Other statistical facts : American homeowners who installed solar panels generally has $25,301.5 higher household income compare to the national household income, and their home located in places that have higher electricity rate, about 4 cent/kW higher than the national average; and they are also having higher solar energy resource, about 1.42 kW/m2 greater than the national average.
Residents on the West Coast have installed about 32,000 solar panels from the data registered on the Open PV Project, and most of them were installed by residents in California. When zoomed in closely, one could easily browse through the details of the installation locations around San Francisco.
Another good location would be The District of Columbia (Washington D.C.) area. The East Coast has less solar energy resource (kW/m2) compared to the West Coast, especially California. However, the solar panel installations of homeowners around DC area are very high too. From maps above, we know that because the cost of installation is much lower, and the payback period is much faster compared to other parts of the country. It would be fascinating to dig out more information/factors behind their installation motivation. We could zoom in too much more detailed locations for each installation on this interactive map.
However, some areas, like DC and San Francisco, have a much larger population compared to other parts of US, which means there are going to be much more installations.

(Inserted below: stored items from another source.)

/-- The first bytes of a frame's first aligned access that lie before its first sample. -/
def frameLead (fr : SpecFrame) : Nat := (fr.start * 4).toNat % 32

/-- The oldest complete frame, if it is a two-pass one whose samples stand in HBM, is read back. -/
def specPump (e : Nat) (s : State) : State :=
  match (specOf s e).ready, specRegion s e with
  | fr :: rest, some r =>
    if fr.run.set.big ∧ fr.phase = 0 then
      let len := (frameLead fr + 4 * fr.run.set.n + 31) / 32 * 32
      specAsk e (memPieces (len / 32) ((fr.start * 4).toNat - frameLead fr) len (ringBytes r))
        (withSpec e (fun x => { x with ready := { fr with phase := 1 } :: rest }) s)
    else s
  | _, _ => s

/-- Everything asked for has come: the first pass runs and its values are stored and read back, or they are here. -/
def specRead (e : Nat) (b : List Byte) (s : State) : State :=
  match (specOf s e).ready, specRegion s e with
  | fr :: rest, some r =>
    let c := fr.run.set
    if fr.phase = 1 then
      let p := bigPass1 c (windowed fr.run ((bytesCx (b.drop (frameLead fr))).take c.n))
      let ps := memPieces (c.n / 8) (zOffset r fr.index) (4 * c.n) (max r.size (zOffset r fr.index + 4 * c.n))
      let s := withSpec e (fun x => { x with ready := { fr with phase := 2, clamps := p.2 } :: rest }) s
      specAsk e ps (specPut e ps (p.1.flatMap cxBytes) s)
    else if fr.phase = 2 then
      withSpec e (fun x => { x with ready := { fr with phase := 3, samples := (bytesCx b).take c.n } :: rest }) s
    else s
  | _, _ => s

/-- A read response on consumer stream 1: its data; where it brings none, bytes of no known value (06 R238; 15 R514). -/
def specResponse (e : Nat) (i : Item) (s : State) : State :=
  let x := specOf s e
  let b := wordsBytes (i.payload.take 8)
  let status := leNat ((b.drop 1).take 1)
  let len := leNat ((b.drop 4).take 4)
  if x.want = 0 ∨ leNat ((b.drop 16).take 4) ≠ x.tag then s
  else
    let (data, s) :=
      if status = 0 ∨ status = 3 then ((wordsBytes (i.payload.drop 8)).take len, s)
      else ((List.range len).map (Config.failedByte s.free), nextFree s)
    let got := x.got ++ data
    let s := withSpec e (fun x => { x with want := x.want - 1, got := got }) s
    if x.want = 1 then specRead e got s else s

/-- The record, the trace and the frames in formation are discarded (06 R262). -/
def specDiscard (e : Nat) (s : State) : State :=
  withSpec e (fun x => { x with begun := [], ready := [], form := none, formSet := none, entries := [], trace := none,
                                traceSet := none, tacc := [], tcount := 0, tflags := 0, want := 0, got := [] }) s

/-- A lasting fault in FFT core k of engine e: the core and its engine enter FAULT (06 R243, 21 R636). -/
def specCoreFault (e k : Nat) (s : State) : State :=
  let core := fftUnit (4 * e + k)
  let s := raise 0x0409 (specUnit e) [.u16 (4 * e + k)] s
  let s := enterFault (specUnit e) 11 0 (specDiscard e (enterFault core 11 0 s))
  faultLasting 0 core 0 0 0 [] s

/-- SPECTRUM_COMPUTED: whether the core that computes the frame meets a lasting fault. A two-pass frame waits for its values
from HBM (06 R253). -/
def execSpectrumComputed (e : Nat) (took0 took1 coreFault : Bool) (s : State) : Out :=
  match (specOf s e).ready with
  | [] => .next s
  | fr :: rest =>
    if (ustate s (specUnit e)).busy ∧ (fr.run.set.big = true → fr.phase = 3) then
      if coreFault then .next (specCoreFault e (fr.index % 4) s)
      else
        let s := specPump e (spectrumComputed e took0 took1 fr (withSpec e (fun x => { x with ready := rest }) s))
        if ustate s (specUnit e) = .draining ∧ (specOf s e).ready = [] then .next (specFinish e s) else .next s
    else .next s

/-! Input, frames and commits (06 R241, R258 to R260). -/

/-- Input sample n, of device time `time` in 2^-64 s, is a frame start at which the pending commit takes effect. -/
def specDue (time : Int) (c : SpecCommit) : Bool :=
  !c.waits && match c.at_ with
    | none => true
    | some t => decide (((t * 2 ^ 24 : Nat) : Int) ≤ time)

/-- A set takes effect at input sample q0 (06 R258, R259). -/
def specApply (e : Nat) (q0 : Int) (c : SpecCommit) (s : State) : State :=
  let s := if c.swap then bankSwap e c.set s else s
  let gen := (getF s .specStatus e 0 16 16 + 1) % 2 ^ 16
  let s := bumpEpoch (specUnit e) (setB .specStatus e 0 0 false (setF .specStatus e 0 16 16 gen s))
  let x := specOf s e
  let s := if x.begun = [] ∧ x.ready = [] then specFinish e s else s
  let s := withSpec e (fun x => { x with commit := none, run := some (specRun s e c.set q0), newFlags := Nat.lor x.newFlags 8 }) s
  raise 0x0402 (specUnit e) [.u16 gen, .u64 ((x.seq + x.begun.length + x.ready.length) % 2 ^ 48)] s

/-- The frame start at input sample n, of device time `time` in 2^-64 s, reaches the input: the pending commit takes effect if
it is due; one captured after the cycle of a frame start waits for the next (06 R258). -/
def specJudge (e : Nat) (n time : Int) (s : State) : State :=
  if (specOf s e).judged = some n then s
  else
    let s := withSpec e (fun x => { x with judged := some n }) s
    match (specOf s e).commit with
    | some c => if specDue time c then specApply e n c s else s
    | none => s

/-- Begin the frame at input sample n (06 R241). -/
def specBegin (e : Nat) (n : Int) (r : SpecRun) (s : State) : State :=
  let x := specOf s e
  let (qual, origin) := match recAt x.recs n with | some q => (q.qual, recOrigin q n) | none => (0#8, 0#64)
  let fr : SpecFrame :=
    { run := r, start := n, index := r.begun, flags := x.newFlags, fresh := x.newFlags.testBit 3,
      time := sampleTime x.recs (spPeriod s e) n, qual := qual, origin := origin, epoch := epochOf s (specUnit e),
      planEp := planEpoch s, arrived := nowTicks s, samples := [], phase := 0, clamps := 0 }
  withSpec e (fun x => { x with begun := x.begun ++ [fr], newFlags := 0,
                                run := some { r with next := r.next + r.set.hop, begun := r.begun + 1 } }) s
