-- ==== Sys2Proof/Machine/DspRun.lean ====
section
/-! DEFINITION. How a DSP core issues the instruction at its PC: what each instruction does, what it costs in stall cycles,
and where the PC goes (12 R434 to R438, 13 R459 to R481). -/

namespace Sys2Proof.Machine

/-- What follows an instruction's effect: the next instruction, a branch, a stall without effect, HALT, the end of the
run by a read of an empty input at DRAIN, FAULT with a cause. -/
inductive DspFlow where
  | seq | jump (t : Nat) | stay | halt | ended (n : Nat) | fault (cause : Nat)
  deriving DecidableEq, Repr

/-! Operands in memory. -/

/-- A parallel move: a store takes the register's value from before the instruction (13 R462, R479). -/
def moveRun (c space : Nat) (x0 : Dsp) (mv : Option PMove) (s : State) : State :=
  match mv with
  | none => s
  | some v =>
    let p := v.pi + 4 * space
    let a := x0.pn p
    let s := if v.st then dspWrite c space a (x0.dw v.d) s else withDsp c (setD v.d (dspRead s c space a)) s
    withDsp c (postMod p v.mode (-1) false) s

/-- The operations that may not follow REP nor end a LOOP body (13 R467). -/
def DspOp.isFlow : DspOp → Bool
  | .br _ _ | .bri _ _ | .call _ _ | .ret | .reti | .loop _ _ _ | .rept _ _ | .leave | .wait => true
  | _ => false

/-- The count of LOOP and REP (13 R467). -/
def loopCount (x : Dsp) (reg : Bool) (n : Nat) : Nat := if reg then min (x.dw n).toNat 65536 else n

/-- RET (13 R464, 12 R449). -/
def retRun (c : Nat) (s : State) : State × DspFlow :=
  match (dspOf s c).rets with
  | [] => (s, .fault 2)
  | a :: r => (withDsp c (fun x => { x with rets := r }) s, .jump a.toNat)

/-- RETI (13 R464, 12 R448, R449). -/
def retiRun (c : Nat) (s : State) : State × DspFlow :=
  let x := dspOf s c
  if x.ipl = 0 then (s, .fault 2)
  else
    let st := vget x.saveStat (x.ipl - 1) 0
    let st := setFld (setFld st 5 1 (b2n (bit st 5 || statB x 5))) 6 1 (b2n (bit st 6 || statB x 6))
    (withDsp c (fun x => { x with stat := st }) s, .jump (vget x.savePc (x.ipl - 1) 0).toNat)

/-- LEAVE (13 R464, R467). -/
def leaveRun (c : Nat) (s : State) : State × DspFlow :=
  match (dspOf s c).loops with
  | [] => (s, .fault 3)
  | _ :: r => (withDsp c (fun x => { x with loops := r }) s, .seq)

/-- CALL (13 R466, 12 R449). -/
def callRun (c cc t : Nat) (s : State) : State × DspFlow :=
  let x := dspOf s c
  if condHolds x cc then
    if 16 ≤ x.rets.length then (s, .fault 2)
    else (withDsp c (fun x => { x with rets := (x.pc + 1) :: x.rets }) s, .jump t)
  else (s, .seq)

/-- LOOP (12 R434, R436; 13 R467). -/
def loopRun (c : Nat) (reg : Bool) (n len : Nat) (s : State) : State × DspFlow :=
  let x := dspOf s c
  let k := loopCount x reg n
  if 4 ≤ x.loops.length then (s, .fault 3)
  else if k = 0 then (s, .jump (x.pc.toNat + 1 + len))
  else
    let e : LoopEnt := { first := x.pc + 1, last := x.pc + BitVec.ofNat 15 len, count := k }
    (withDsp c (fun x => { x with loops := e :: x.loops, cache := if len ≤ 16 then some (e.first, e.last, false) else none }) s,
     .seq)

/-- REP (12 R435, 13 R467). -/
def repRun (c : Nat) (reg : Bool) (n : Nat) (s : State) : State × DspFlow :=
  let x := dspOf s c
  let k := loopCount x reg n
  let bad := match dspDecode (dspP s c (x.pc.toNat + 1)) with
    | some op => op.isFlow
    | none => false
  if bad then (s, .fault 1)
  else if k = 0 then (s, .jump (x.pc.toNat + 2))
  else (withDsp c (fun x => { x with rept := some (k, true) }) s, .seq)

/-- LDI (13 R469). -/
def ldiRun (file : Nat) (h : Bool) (r imm : Nat) (x : Dsp) : Dsp :=
  if file = 0 then
    setD r (if h then setFld (x.dw r) 16 16 imm else BitVec.ofNat 32 (unsgn 32 (sgn 16 imm))) x
  else regWriteD (8 * file + r) (BitVec.ofNat 32 imm) x

/-- TAP (13 R475). -/
def tapRun (c : Nat) (dir sub : Bool) (k pc cm pr rm pw wm : Nat) (s : State) : State :=
  let x := dspOf s c
  let src := b2n dir
  let co := sgn 32 (dspRead s c 2 (x.pn pc)).toNat
  let w := dspRead s c src (x.pn pr)
  let p := frac32 co (sgn 32 w.toNat)
  let s := dspWrite c (1 - src) (x.pn pw) w s
  withDsp c (fun x =>
    accResult k (if sub then x.av k - p else x.av k + p)
      (postMod pw wm (-1) false (postMod pr rm (-1) false (postMod pc cm (-1) true x)))) s

/-- LD (13 R476). -/
def ldRun (c sp r p md imm : Nat) (s : State) : State :=
  let w := dspRead s c sp ((dspOf s c).pn p)
  withDsp c (fun x => regWriteD r w (postMod p md (sgn 9 imm) (sp == 2) x)) s

/-- ST (13 R476). -/
def stRun (c sp r p md imm : Nat) (s : State) : State :=
  let x := dspOf s c
  let v := regRead x r
  withDsp c (fun x => stick 5 v.2 (postMod p md (sgn 9 imm) false x)) (dspWrite c sp (x.pn p) v.1 s)

/-- IN (13 R478): a stall, or the end of the run at DRAIN, where the FIFO is empty. -/
def inRun (c n : Nat) (dst : StrArg) (s : State) : State × DspFlow :=
  match dspTake c n s with
  | none => (s, if ustate s (dspUnit c) = .draining then .ended n else .stay)
  | some (w, s') =>
    match dst with
    | .reg d => (withDsp c (setD d w) s', .seq)
    | .mem sp p md => (withDsp c (postMod p md (-1) false) (dspWrite c sp ((dspOf s c).pn p) w s'), .seq)

/-- OUT (13 R478): a stall where the buffer is full. -/
def outRun (c n : Nat) (src : StrArg) (s : State) : State × DspFlow :=
  match src with
  | .reg d =>
    match dspAppend c n ((dspOf s c).dw d) s with
    | none => (s, .stay)
    | some s => (s, .seq)
  | .mem sp p md =>
    match dspAppend c n (dspRead s c sp ((dspOf s c).pn p)) s with
    | none => (s, .stay)
    | some s => (withDsp c (postMod p md (-1) false) s, .seq)

/-- WRS: a new BUS command waits for the access under way. -/
def wrsRun (c sys d n : Nat) (s : State) : State × DspFlow :=
  if sys = 0x32 ∧ (dspOf s c).bus ≠ .idle then (s, .stay) else (sysWrite c sys ((dspOf s c).dw d) n s, .seq)

/-- RDS: BUS DATA stalls until the access completes (13 R477). -/
def rdsRun (c d sys : Nat) (s : State) : State × DspFlow :=
  if sys = 0x31 ∧ (dspOf s c).bus ≠ .idle then (s, .stay)
  else
    let r := sysRead c sys s
    (withDsp c (setD d r.1) r.2, .seq)

/-- The effect of an instruction on everything but PC and REP. n: the words a DMA transfer had moved at its ABORT. -/
def dspEffect (c : Nat) (op : DspOp) (n : Nat) (s : State) : State × DspFlow :=
  let x := dspOf s c
  match op with
  | .nop => (s, .seq)
  | .halt => (s, .halt)
  | .ret => retRun c s
  | .reti => retiRun c s
  | .leave => leaveRun c s
  | .wait => (withDsp c (fun x => { x with waiting := true }) s, .seq)
  | .tflg f o => (tflg c f o s, .seq)
  | .bri cc p => (s, if condHolds x cc then .jump (x.pn p) else .seq)
  | .br cc t => (s, if condHolds x cc then .jump t else .seq)
  | .call cc t => callRun c cc t s
  | .loop reg k len => loopRun c reg k len s
  | .rept reg k => repRun c reg k s
  | .ldi file h r imm => (withDsp c (ldiRun file h r imm) s, .seq)
  | .alu o d a b imm e => (withDsp c (aluRun o d a b imm e) s, .seq)
  | .acc o k j a b sh => (withDsp c (accRun o k j a b sh) s, .seq)
  | .frac o k a b mx my => (moveRun c 1 x my (moveRun c 0 x mx (withDsp c (fracRun o k (x.ds a) (x.ds b)) s)), .seq)
  | .quad o q a b u sp mv => (moveRun c sp x mv (withDsp c (quadRun o q (x.dw a) (x.dw b) (x.dw u)) s), .seq)
  | .cplx o q a b mx my => (moveRun c 1 x my (moveRun c 0 x mx (withDsp c (cplxRun o q (x.dw a) (x.dw b)) s)), .seq)
  | .tap dir sub k pc cm pr rm pw wm => (tapRun c dir sub k pc cm pr rm pw wm s, .seq)
  | .ld sp r p md imm => (ldRun c sp r p md imm s, .seq)
  | .st sp r p md imm => (stRun c sp r p md imm s, .seq)
  | .mov dst src =>
    let v := regRead x src
    (withDsp c (fun x => regWriteD dst v.1 (stick 5 v.2 x)) s, .seq)
  | .wrs sys d => wrsRun c sys d n s
  | .rds d sys => rdsRun c d sys s
  | .pack d q =>
    let lo := move16 x (2 * q)
    let hi := move16 x (2 * q + 1)
    (withDsp c (fun x => setD d (lanes lo.1 hi.1) (stick 5 (lo.2 || hi.2) x)) s, .seq)
  | .mov16 d k =>
    let v := move16 x k
    (withDsp c (fun x => setD d (BitVec.ofNat 32 (unsgn 32 v.1)) (stick 5 v.2 x)) s, .seq)
  | .strIn dst k => inRun c k dst s
  | .strOut src k => outRun c k src s
  | .close k => (dspClose c k s, .seq)
  | .skipi k => (dspSkip c k s, .seq)

/-! Stall cycles (12 R437, R438; 13 R481). -/

/-- What a parallel move loads. -/
def moveLoads : Option PMove → List DspRes
  | some v => if v.st then [] else [.data v.d]
  | none => []

/-- A register of the index map as something produced by a move (1) or a load (2). -/
def regMade (load : Bool) (r : Nat) : List DspRes :=
  if r < 8 then (if load then [.data r] else [])
  else if r < 16 then [.ptr (r % 8)]
  else if r < 24 then [.modr (r % 8)]
  else if r < 32 then [.len (r % 8)]
  else [.acc (r % 4)]

/-- What an instruction produces that a later one may wait for (12 R438). -/
def DspOp.makes : DspOp → List DspRes
  | .ldi file _ r _ => if file = 0 then [] else regMade false (8 * file + r)
  | .acc o k _ _ _ _ => if o = .cmpa then [] else [.acc k]
  | .frac o k _ _ x y => (if o = .move then [] else [.acc k]) ++ moveLoads x ++ moveLoads y
  | .quad _ q _ _ _ _ mv => [.acc (2 * q), .acc (2 * q + 1)] ++ moveLoads mv
  | .cplx _ q _ _ x y => [.acc (2 * q), .acc (2 * q + 1)] ++ moveLoads x ++ moveLoads y
  | .tap _ _ k _ _ _ _ _ _ => [.acc k]
  | .ld _ r _ _ _ => regMade true r
  | .mov dst _ => regMade false dst
  | .wrs sys _ => if sys = 0 then [.stat] else if sys = 1 then [.amr] else []
  | .strIn (.reg d) _ => [.data d]
  | _ => []

/-- A parallel move's pointer and code; the register it stores. -/
def movePtr (space : Nat) : Option PMove → List (Nat × Nat)
  | some v => [(v.pi + 4 * space, v.mode)]
  | none => []
def moveStores : Option PMove → List Nat
  | some v => if v.st then [v.d] else []
  | none => []

/-- The pointers an instruction addresses memory with, and their post-modify codes. -/
def DspOp.pointers : DspOp → List (Nat × Nat)
  | .frac _ _ _ _ x y => movePtr 0 x ++ movePtr 1 y
  | .quad _ _ _ _ _ sp mv => movePtr sp mv
  | .cplx _ _ _ _ x y => movePtr 0 x ++ movePtr 1 y
  | .tap _ _ _ pc cm pr rm pw wm => [(pc, cm), (pr, rm), (pw, wm)]
  | .ld _ _ p md _ => [(p, md)]
  | .st _ _ p md _ => [(p, md)]
  | .strIn (.mem _ p md) _ => [(p, md)]
  | .strOut (.mem _ p md) _ => [(p, md)]
  | _ => []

An installation rate per 10,000 people would be much more appropriate. Therefore, I produced another interactive map with the installation rate per 10,000 people, the bigger the size of the circle is the higher rate of the installation. The largest installation rate in the country is in the city of Ladera Ranch, located in South Orange County, California. Though, the reson behind it is not clear and more analysis is needed.
Buckland, MA has the highest installation on the East Coast. I can’t explain what the motivation behind it yet either. Further analysis of the household characteristics would be helpful. These two interactive maps were uploaded to my GitHub repository, where you will be able to see the R code I wrote to process the data as well.
Note: I cannot guarantee the accuracy of the analysis. My results are based on two days of data mining, wrangling and analysis. The quality of the analysis is highly depended on the quality of the data and on how I understood the datasets in such limited time. A further validation of the analysis and datasets is needed.